*Saved entries*.

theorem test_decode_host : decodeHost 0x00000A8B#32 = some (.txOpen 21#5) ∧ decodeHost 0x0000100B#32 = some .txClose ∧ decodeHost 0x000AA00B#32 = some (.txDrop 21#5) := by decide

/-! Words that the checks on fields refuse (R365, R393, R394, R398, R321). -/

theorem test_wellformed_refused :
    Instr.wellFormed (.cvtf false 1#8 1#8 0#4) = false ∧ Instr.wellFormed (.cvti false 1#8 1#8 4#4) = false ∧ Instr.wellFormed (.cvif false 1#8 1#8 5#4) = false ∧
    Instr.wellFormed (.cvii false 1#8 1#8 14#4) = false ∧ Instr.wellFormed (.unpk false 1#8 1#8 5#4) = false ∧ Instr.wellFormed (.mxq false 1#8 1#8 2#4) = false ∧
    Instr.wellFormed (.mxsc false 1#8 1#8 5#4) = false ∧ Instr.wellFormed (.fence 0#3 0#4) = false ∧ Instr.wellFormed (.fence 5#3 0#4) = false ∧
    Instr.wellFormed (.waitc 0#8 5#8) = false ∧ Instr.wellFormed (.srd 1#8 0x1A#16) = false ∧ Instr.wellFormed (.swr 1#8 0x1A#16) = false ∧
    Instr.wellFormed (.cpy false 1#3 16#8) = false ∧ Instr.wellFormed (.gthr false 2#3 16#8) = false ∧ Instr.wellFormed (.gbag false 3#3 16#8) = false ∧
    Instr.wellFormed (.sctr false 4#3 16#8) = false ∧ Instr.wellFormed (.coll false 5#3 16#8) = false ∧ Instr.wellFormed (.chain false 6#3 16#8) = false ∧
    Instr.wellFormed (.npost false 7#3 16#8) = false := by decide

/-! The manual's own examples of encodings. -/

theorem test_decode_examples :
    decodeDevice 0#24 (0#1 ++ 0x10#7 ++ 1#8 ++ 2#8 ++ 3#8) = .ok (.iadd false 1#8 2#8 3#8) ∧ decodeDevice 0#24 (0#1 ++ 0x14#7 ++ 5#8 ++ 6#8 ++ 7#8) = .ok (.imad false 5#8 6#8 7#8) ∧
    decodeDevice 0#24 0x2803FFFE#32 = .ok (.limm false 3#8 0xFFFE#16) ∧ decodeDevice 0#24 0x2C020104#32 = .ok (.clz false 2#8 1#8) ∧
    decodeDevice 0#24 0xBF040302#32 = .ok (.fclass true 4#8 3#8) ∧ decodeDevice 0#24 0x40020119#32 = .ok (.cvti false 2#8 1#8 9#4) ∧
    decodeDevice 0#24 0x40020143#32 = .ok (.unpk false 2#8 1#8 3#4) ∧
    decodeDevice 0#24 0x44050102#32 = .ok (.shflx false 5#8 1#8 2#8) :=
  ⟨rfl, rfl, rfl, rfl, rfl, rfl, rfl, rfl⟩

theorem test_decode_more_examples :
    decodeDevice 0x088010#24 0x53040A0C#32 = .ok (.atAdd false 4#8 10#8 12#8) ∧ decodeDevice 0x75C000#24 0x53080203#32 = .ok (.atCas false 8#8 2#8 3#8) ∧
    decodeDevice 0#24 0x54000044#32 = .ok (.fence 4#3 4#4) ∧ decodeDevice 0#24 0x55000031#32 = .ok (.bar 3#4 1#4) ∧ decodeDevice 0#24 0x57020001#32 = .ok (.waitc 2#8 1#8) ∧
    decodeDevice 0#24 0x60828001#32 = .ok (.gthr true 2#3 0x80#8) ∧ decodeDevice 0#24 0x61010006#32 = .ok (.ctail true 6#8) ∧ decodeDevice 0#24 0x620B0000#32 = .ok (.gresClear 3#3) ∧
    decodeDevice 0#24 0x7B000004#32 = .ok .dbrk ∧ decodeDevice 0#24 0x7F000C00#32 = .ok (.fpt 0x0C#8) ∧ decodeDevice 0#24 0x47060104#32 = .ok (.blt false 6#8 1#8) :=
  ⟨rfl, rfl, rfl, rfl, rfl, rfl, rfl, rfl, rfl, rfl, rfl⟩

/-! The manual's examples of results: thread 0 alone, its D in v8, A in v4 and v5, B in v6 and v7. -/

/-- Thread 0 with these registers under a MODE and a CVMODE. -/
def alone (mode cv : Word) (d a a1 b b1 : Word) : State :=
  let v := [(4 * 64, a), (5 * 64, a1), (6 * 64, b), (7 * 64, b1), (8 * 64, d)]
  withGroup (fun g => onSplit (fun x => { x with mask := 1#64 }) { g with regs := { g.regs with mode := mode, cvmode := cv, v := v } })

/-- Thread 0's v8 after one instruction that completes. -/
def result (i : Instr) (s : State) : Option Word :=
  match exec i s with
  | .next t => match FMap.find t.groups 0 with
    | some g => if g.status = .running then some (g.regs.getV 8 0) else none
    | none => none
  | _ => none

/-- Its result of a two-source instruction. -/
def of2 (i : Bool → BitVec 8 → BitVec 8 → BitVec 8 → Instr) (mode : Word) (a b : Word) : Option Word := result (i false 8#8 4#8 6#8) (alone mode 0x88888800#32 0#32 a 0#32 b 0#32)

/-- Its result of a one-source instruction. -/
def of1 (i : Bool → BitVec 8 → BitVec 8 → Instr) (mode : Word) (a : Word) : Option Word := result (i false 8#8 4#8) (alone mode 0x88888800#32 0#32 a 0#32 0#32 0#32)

*Task to carry out*. Set down, exactly as they appear above, all lines from the one that has "Instr.wellFormed (.npost false" down to the one that has "decodeDevice 0#24 0x2803FFFE#32", including those two and no others.

*Solution*.
    Instr.wellFormed (.npost false 7#3 16#8) = false := by decide

/-! The manual's own examples of encodings. -/

theorem test_decode_examples :
    decodeDevice 0#24 (0#1 ++ 0x10#7 ++ 1#8 ++ 2#8 ++ 3#8) = .ok (.iadd false 1#8 2#8 3#8) ∧ decodeDevice 0#24 (0#1 ++ 0x14#7 ++ 5#8 ++ 6#8 ++ 7#8) = .ok (.imad false 5#8 6#8 7#8) ∧
    decodeDevice 0#24 0x2803FFFE#32 = .ok (.limm false 3#8 0xFFFE#16) ∧ decodeDevice 0#24 0x2C020104#32 = .ok (.clz false 2#8 1#8) ∧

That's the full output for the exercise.